Locate the line that contains "cases i with" in the entries below, then repeat it and every following line through the line that contains "((writesOnly_setNZ _).setA _)", exactly, and no others.

### RECORDS SUPPLIED

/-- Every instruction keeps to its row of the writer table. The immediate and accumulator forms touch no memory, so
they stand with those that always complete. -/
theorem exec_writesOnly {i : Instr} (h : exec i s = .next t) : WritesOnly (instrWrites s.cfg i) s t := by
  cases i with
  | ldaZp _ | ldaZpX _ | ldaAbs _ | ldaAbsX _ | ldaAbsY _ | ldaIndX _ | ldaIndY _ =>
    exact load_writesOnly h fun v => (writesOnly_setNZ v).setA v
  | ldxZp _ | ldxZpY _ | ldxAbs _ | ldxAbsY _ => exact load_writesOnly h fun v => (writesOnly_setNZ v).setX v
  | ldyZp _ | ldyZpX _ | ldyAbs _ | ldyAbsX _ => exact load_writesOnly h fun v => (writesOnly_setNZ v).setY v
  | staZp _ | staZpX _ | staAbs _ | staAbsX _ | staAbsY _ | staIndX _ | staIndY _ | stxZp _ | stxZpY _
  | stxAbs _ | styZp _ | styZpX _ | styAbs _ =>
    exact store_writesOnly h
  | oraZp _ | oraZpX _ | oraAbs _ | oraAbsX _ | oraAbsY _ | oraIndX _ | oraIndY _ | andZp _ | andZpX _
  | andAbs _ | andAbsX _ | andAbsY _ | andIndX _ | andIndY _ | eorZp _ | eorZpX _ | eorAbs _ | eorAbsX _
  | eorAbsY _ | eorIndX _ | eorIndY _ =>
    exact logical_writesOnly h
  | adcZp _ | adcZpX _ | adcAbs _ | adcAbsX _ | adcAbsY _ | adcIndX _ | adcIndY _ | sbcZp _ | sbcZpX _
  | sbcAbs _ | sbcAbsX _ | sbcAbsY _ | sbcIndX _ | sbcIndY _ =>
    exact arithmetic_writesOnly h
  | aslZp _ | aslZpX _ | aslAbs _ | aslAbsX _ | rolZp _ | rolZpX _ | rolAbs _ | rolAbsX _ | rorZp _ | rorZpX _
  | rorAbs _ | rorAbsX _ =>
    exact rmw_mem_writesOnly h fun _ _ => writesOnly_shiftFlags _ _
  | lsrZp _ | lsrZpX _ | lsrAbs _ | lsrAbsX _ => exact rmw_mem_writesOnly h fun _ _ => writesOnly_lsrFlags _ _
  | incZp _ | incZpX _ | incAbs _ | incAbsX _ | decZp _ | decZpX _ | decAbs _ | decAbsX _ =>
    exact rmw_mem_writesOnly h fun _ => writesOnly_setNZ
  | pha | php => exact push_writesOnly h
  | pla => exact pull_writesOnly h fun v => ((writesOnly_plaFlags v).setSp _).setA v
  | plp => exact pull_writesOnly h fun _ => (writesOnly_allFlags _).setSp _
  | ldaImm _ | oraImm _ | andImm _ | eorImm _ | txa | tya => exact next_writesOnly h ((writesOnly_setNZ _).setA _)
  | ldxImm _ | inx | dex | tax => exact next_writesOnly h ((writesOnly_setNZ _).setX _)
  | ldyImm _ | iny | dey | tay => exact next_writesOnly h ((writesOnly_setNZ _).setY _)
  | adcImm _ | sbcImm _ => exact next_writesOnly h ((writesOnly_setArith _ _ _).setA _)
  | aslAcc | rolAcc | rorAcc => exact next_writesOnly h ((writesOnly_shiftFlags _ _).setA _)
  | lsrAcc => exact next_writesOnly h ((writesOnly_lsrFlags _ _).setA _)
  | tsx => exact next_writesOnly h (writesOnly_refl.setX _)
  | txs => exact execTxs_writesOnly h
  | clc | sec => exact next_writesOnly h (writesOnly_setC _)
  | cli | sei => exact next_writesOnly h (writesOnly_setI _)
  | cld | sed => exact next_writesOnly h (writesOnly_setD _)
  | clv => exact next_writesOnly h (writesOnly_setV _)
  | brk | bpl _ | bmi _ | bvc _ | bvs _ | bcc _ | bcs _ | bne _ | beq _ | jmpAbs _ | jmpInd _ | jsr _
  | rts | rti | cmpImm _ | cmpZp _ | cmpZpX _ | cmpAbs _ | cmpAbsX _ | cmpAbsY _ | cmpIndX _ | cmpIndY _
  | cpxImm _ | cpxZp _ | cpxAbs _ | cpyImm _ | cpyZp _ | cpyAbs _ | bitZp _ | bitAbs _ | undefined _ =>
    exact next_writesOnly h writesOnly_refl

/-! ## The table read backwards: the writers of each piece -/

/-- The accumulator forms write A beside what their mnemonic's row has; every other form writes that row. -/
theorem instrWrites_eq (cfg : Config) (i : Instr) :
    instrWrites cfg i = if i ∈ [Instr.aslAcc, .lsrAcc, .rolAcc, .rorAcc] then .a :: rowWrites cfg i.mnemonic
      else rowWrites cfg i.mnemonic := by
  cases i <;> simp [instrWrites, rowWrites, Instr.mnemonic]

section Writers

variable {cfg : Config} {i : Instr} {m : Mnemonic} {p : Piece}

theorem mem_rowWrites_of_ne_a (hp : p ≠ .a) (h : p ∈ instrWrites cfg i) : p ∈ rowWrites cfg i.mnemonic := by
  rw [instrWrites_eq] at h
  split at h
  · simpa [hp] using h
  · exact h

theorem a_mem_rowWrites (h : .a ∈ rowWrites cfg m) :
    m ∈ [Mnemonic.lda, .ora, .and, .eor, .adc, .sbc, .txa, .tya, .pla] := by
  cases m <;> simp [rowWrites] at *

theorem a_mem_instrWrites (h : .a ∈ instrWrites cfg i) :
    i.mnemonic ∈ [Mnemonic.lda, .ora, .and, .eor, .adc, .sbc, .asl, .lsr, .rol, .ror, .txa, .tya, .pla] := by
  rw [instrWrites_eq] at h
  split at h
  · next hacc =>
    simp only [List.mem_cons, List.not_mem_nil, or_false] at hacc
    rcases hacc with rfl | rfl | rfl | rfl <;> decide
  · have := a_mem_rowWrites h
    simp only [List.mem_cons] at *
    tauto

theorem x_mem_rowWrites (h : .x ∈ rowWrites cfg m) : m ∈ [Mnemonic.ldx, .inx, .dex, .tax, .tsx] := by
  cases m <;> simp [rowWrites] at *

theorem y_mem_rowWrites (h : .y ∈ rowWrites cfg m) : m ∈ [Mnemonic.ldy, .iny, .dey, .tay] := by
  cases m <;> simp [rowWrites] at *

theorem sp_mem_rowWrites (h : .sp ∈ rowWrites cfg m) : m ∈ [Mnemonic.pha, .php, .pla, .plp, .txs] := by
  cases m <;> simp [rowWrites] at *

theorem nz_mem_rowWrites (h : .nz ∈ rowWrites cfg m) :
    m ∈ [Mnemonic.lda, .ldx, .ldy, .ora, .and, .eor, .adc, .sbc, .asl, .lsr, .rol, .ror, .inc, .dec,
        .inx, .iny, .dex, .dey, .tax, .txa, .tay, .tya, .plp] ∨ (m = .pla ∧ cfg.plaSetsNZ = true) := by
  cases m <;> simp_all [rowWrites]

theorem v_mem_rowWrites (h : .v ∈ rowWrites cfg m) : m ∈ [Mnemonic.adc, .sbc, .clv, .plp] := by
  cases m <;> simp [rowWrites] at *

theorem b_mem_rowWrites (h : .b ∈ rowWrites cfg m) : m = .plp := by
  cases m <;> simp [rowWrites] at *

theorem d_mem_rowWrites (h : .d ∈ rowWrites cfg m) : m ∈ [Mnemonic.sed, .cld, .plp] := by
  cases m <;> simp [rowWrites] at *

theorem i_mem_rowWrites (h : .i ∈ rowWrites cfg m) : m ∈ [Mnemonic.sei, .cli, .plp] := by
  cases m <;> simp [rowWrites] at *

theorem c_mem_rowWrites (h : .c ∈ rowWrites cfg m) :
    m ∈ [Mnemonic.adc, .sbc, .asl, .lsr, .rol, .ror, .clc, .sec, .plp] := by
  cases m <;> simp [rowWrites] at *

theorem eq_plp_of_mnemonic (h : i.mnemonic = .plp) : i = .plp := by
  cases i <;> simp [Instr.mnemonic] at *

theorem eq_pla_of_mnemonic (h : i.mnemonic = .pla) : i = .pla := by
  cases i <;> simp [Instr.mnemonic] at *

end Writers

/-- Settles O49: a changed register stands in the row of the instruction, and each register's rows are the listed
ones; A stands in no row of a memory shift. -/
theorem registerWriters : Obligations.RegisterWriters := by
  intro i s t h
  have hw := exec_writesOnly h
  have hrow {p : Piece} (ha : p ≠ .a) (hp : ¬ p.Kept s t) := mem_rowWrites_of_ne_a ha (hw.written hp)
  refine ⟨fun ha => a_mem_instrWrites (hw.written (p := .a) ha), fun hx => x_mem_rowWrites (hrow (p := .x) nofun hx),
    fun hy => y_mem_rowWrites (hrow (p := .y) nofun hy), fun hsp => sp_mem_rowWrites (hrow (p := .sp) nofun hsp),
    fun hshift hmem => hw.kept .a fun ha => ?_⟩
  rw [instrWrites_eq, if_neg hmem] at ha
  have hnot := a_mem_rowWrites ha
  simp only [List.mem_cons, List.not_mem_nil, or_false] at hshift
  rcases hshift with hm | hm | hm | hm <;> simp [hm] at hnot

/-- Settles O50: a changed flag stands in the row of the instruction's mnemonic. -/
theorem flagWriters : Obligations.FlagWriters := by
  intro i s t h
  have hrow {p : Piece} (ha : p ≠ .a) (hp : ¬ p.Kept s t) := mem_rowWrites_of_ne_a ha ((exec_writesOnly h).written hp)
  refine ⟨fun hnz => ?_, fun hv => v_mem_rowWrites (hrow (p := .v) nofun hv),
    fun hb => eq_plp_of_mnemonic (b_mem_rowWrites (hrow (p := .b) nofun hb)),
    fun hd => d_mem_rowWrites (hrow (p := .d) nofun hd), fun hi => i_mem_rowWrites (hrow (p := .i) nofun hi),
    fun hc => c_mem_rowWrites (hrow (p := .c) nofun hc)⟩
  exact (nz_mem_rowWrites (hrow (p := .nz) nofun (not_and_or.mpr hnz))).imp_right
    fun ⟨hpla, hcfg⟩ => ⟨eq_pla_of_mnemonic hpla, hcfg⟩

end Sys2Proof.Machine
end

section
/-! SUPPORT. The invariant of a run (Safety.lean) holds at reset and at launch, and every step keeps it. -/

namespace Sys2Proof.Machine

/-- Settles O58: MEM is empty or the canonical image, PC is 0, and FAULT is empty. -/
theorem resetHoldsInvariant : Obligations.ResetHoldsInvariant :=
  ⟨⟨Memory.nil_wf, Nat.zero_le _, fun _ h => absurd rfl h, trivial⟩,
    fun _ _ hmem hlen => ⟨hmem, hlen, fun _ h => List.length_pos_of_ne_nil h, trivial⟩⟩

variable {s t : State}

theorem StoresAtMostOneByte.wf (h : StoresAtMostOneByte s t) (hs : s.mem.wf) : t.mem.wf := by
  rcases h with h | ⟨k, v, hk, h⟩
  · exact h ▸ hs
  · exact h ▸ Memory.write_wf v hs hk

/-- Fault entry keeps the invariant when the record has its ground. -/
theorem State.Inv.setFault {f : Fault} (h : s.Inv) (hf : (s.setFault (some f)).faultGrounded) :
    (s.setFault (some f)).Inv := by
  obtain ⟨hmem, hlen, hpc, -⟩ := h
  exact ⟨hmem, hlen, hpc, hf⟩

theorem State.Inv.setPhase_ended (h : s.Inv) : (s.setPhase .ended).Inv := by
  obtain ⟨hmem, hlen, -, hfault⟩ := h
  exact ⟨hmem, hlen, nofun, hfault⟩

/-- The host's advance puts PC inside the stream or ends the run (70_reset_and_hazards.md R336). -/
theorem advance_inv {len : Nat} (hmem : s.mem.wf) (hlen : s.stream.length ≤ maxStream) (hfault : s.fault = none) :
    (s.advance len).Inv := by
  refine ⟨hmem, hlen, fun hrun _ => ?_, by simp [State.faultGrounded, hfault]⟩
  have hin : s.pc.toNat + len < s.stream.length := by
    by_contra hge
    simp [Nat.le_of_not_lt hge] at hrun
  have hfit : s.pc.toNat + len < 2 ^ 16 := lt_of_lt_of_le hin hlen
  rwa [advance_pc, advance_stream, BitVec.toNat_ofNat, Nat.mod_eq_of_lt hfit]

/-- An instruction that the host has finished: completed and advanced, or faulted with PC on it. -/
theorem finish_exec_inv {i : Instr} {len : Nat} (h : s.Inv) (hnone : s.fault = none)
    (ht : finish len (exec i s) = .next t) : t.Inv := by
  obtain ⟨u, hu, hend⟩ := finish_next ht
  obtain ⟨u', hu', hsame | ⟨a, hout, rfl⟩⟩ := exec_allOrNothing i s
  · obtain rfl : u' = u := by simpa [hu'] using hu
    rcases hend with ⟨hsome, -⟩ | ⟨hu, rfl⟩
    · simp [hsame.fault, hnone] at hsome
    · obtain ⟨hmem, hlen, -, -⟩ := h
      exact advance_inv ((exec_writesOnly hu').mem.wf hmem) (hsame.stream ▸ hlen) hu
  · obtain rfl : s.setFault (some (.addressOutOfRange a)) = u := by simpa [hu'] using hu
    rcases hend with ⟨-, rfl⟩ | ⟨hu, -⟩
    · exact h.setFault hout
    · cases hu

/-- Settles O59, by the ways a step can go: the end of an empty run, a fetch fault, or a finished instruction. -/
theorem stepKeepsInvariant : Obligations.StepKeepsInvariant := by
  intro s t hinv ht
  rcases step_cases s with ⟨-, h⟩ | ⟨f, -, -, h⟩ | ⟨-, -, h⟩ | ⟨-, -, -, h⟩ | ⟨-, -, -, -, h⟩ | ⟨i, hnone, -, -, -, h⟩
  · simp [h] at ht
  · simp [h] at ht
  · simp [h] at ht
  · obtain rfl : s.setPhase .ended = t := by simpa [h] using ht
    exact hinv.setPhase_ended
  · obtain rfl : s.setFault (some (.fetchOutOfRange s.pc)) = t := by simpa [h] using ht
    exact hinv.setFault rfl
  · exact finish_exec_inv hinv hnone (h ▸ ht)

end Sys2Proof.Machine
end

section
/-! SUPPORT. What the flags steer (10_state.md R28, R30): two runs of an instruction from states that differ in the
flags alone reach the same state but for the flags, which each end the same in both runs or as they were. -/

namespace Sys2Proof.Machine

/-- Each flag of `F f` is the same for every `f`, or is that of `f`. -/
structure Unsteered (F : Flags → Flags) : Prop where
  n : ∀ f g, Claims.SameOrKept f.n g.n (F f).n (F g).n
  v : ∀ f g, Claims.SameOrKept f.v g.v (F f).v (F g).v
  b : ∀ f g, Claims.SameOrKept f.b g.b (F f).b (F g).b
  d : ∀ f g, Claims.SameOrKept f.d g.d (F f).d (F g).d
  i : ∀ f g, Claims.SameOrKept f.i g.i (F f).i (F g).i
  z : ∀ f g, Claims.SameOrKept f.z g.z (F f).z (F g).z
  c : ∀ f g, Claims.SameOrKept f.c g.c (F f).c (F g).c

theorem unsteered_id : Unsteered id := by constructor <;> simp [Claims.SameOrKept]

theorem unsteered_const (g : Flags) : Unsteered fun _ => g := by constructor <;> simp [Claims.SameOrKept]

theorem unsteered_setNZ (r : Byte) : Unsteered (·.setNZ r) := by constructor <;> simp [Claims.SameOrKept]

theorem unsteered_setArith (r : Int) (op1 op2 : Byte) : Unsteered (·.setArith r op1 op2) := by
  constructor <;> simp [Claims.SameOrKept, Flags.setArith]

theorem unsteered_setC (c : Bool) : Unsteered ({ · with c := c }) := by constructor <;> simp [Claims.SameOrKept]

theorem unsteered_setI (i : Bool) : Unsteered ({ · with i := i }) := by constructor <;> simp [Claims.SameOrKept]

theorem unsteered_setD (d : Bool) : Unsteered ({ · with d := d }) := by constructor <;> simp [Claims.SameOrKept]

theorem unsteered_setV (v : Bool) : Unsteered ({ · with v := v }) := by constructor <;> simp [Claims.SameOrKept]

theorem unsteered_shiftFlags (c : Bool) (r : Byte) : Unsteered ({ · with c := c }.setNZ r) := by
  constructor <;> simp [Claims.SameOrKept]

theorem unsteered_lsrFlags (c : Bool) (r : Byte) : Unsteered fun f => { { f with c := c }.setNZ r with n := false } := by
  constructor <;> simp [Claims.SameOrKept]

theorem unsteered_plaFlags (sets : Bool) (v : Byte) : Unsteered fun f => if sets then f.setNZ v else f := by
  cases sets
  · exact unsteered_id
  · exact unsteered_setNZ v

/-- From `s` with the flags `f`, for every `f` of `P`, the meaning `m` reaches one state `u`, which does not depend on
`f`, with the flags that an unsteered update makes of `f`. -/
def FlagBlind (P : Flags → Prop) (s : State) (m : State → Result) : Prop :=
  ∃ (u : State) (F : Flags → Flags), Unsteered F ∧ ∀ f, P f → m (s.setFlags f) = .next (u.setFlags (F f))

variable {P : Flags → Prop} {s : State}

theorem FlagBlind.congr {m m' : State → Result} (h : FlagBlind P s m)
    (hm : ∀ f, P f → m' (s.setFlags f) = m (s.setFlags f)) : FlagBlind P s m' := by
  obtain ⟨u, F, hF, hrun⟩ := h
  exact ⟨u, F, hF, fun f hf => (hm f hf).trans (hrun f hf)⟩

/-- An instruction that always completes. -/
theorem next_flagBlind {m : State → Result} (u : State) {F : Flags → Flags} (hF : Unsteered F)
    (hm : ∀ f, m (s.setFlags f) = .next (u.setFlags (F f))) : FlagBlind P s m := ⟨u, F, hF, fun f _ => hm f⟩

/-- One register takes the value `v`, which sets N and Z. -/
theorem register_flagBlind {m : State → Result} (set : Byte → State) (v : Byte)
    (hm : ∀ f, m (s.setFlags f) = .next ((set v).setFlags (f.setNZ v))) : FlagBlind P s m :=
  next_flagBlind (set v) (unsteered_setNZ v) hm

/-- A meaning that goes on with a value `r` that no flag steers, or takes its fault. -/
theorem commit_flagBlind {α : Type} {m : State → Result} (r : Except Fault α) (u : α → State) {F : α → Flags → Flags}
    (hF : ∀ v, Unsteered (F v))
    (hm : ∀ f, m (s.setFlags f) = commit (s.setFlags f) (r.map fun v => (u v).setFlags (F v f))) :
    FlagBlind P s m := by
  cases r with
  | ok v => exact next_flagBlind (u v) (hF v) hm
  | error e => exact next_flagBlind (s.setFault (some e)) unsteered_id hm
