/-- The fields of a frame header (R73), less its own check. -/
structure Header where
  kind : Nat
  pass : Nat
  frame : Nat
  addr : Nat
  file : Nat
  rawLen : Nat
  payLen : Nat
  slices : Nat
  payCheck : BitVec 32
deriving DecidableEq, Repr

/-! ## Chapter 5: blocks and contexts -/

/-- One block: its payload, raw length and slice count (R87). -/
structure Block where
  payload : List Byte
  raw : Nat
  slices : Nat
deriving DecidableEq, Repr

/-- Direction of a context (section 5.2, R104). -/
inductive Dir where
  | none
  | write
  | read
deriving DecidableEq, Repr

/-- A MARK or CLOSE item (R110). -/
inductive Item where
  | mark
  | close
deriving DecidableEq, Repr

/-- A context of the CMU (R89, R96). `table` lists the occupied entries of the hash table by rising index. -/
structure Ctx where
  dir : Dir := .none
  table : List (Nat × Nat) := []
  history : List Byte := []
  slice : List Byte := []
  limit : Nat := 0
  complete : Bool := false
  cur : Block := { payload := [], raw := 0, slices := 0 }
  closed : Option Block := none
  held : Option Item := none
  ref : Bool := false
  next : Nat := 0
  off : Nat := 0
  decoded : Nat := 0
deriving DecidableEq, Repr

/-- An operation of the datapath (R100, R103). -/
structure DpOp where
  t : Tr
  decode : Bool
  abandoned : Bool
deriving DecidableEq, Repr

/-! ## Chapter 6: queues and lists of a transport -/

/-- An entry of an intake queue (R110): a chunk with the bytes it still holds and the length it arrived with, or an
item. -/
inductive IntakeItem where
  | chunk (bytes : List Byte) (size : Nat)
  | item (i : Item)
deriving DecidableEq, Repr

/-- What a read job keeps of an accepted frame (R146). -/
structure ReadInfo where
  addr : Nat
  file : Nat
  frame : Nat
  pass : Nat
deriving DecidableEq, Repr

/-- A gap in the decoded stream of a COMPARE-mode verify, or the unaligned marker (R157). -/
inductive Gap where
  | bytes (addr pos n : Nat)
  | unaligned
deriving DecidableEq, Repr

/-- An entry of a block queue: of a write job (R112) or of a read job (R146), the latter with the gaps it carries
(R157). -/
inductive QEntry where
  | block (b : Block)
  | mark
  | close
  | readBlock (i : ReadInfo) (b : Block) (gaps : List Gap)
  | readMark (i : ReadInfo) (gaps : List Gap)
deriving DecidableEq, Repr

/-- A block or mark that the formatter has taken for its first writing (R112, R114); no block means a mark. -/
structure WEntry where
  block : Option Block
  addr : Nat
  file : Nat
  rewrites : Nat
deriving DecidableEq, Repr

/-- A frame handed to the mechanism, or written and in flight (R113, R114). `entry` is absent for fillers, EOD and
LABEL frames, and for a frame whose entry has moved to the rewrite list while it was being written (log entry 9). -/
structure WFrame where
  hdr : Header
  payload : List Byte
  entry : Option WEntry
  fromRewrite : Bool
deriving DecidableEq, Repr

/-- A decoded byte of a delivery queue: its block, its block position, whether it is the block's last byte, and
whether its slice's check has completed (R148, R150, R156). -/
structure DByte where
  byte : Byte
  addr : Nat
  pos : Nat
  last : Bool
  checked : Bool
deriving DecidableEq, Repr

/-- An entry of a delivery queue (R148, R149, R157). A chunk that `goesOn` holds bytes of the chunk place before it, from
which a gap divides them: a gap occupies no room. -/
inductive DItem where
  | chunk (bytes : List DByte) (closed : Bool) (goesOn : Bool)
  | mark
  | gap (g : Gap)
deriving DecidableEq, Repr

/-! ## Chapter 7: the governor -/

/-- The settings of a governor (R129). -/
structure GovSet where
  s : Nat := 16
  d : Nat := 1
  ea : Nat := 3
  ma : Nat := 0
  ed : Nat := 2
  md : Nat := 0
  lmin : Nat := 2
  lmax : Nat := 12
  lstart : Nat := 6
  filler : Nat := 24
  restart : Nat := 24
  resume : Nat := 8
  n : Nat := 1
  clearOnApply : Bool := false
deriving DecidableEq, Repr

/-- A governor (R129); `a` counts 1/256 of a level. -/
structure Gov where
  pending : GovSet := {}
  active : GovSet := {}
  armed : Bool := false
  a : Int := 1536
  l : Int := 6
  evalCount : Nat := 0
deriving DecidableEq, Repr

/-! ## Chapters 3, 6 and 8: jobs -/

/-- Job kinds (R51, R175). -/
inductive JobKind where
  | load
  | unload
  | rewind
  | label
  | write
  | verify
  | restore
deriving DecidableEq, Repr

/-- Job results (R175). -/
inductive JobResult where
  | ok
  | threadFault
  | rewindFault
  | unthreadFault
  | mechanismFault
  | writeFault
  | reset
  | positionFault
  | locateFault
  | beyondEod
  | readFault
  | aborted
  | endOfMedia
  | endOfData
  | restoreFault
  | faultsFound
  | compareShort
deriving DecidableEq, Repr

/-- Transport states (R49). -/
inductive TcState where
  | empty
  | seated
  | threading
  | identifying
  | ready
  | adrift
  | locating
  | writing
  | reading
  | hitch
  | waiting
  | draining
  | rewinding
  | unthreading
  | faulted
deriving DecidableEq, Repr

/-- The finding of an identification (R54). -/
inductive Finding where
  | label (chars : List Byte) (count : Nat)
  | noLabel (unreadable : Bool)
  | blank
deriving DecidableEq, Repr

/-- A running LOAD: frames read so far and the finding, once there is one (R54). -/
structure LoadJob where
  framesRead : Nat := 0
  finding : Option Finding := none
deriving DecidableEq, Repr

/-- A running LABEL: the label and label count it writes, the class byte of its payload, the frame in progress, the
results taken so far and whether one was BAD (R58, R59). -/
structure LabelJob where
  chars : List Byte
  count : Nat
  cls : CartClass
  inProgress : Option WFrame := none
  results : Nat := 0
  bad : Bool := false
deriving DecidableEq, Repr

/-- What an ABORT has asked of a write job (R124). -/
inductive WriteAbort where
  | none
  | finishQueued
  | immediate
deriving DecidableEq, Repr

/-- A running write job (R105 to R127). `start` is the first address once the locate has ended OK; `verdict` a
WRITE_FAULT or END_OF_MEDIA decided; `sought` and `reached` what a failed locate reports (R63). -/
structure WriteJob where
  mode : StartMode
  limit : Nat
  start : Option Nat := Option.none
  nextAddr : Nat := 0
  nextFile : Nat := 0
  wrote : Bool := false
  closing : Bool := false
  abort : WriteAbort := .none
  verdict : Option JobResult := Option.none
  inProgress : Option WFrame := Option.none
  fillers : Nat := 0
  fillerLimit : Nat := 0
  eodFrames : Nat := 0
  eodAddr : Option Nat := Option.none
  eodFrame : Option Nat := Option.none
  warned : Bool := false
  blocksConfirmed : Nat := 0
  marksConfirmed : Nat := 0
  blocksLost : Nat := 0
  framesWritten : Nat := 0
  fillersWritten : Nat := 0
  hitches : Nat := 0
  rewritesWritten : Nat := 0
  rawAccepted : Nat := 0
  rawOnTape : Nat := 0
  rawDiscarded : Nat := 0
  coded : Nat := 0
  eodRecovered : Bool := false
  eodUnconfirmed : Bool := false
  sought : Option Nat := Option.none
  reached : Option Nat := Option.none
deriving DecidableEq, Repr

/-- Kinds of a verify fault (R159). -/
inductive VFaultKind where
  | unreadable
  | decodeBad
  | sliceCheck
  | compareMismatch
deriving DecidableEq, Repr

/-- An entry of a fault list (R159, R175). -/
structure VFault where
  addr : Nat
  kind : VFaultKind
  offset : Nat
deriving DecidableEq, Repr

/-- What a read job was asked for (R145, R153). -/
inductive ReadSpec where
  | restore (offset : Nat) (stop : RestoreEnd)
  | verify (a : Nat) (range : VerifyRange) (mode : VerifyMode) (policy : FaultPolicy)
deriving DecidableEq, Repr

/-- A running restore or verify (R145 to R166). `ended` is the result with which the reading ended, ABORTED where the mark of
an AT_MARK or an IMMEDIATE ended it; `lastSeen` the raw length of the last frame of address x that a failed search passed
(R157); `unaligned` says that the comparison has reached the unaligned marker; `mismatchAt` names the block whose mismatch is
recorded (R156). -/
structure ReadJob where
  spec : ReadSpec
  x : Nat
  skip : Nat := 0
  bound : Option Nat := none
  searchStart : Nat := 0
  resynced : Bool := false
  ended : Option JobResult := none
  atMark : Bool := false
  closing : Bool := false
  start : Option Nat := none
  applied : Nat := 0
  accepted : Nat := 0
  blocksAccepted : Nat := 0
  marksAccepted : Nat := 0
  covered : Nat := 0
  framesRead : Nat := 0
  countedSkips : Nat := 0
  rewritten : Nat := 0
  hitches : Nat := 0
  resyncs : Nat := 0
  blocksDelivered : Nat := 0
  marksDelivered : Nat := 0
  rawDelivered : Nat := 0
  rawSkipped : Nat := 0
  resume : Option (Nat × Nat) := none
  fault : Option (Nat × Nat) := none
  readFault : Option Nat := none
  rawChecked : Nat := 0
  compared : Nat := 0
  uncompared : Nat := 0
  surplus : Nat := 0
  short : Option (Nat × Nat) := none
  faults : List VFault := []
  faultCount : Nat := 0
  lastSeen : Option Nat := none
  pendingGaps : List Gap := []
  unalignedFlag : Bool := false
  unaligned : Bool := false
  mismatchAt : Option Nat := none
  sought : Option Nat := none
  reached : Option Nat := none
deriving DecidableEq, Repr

######

▸ **RESULT FOR THIS TASK**:
  cases i with
  | ldaZp _ | ldaZpX _ | ldaAbs _ | ldaAbsX _ | ldaAbsY _ | ldaIndX _ | ldaIndY _ =>
    exact load_writesOnly h fun v => (writesOnly_setNZ v).setA v
  | ldxZp _ | ldxZpY _ | ldxAbs _ | ldxAbsY _ => exact load_writesOnly h fun v => (writesOnly_setNZ v).setX v
  | ldyZp _ | ldyZpX _ | ldyAbs _ | ldyAbsX _ => exact load_writesOnly h fun v => (writesOnly_setNZ v).setY v
  | staZp _ | staZpX _ | staAbs _ | staAbsX _ | staAbsY _ | staIndX _ | staIndY _ | stxZp _ | stxZpY _
  | stxAbs _ | styZp _ | styZpX _ | styAbs _ =>
    exact store_writesOnly h
  | oraZp _ | oraZpX _ | oraAbs _ | oraAbsX _ | oraAbsY _ | oraIndX _ | oraIndY _ | andZp _ | andZpX _
  | andAbs _ | andAbsX _ | andAbsY _ | andIndX _ | andIndY _ | eorZp _ | eorZpX _ | eorAbs _ | eorAbsX _
  | eorAbsY _ | eorIndX _ | eorIndY _ =>
    exact logical_writesOnly h
  | adcZp _ | adcZpX _ | adcAbs _ | adcAbsX _ | adcAbsY _ | adcIndX _ | adcIndY _ | sbcZp _ | sbcZpX _
  | sbcAbs _ | sbcAbsX _ | sbcAbsY _ | sbcIndX _ | sbcIndY _ =>
    exact arithmetic_writesOnly h
  | aslZp _ | aslZpX _ | aslAbs _ | aslAbsX _ | rolZp _ | rolZpX _ | rolAbs _ | rolAbsX _ | rorZp _ | rorZpX _
  | rorAbs _ | rorAbsX _ =>
    exact rmw_mem_writesOnly h fun _ _ => writesOnly_shiftFlags _ _
  | lsrZp _ | lsrZpX _ | lsrAbs _ | lsrAbsX _ => exact rmw_mem_writesOnly h fun _ _ => writesOnly_lsrFlags _ _
  | incZp _ | incZpX _ | incAbs _ | incAbsX _ | decZp _ | decZpX _ | decAbs _ | decAbsX _ =>
    exact rmw_mem_writesOnly h fun _ => writesOnly_setNZ
  | pha | php => exact push_writesOnly h
  | pla => exact pull_writesOnly h fun v => ((writesOnly_plaFlags v).setSp _).setA v
  | plp => exact pull_writesOnly h fun _ => (writesOnly_allFlags _).setSp _
  | ldaImm _ | oraImm _ | andImm _ | eorImm _ | txa | tya => exact next_writesOnly h ((writesOnly_setNZ _).setA _)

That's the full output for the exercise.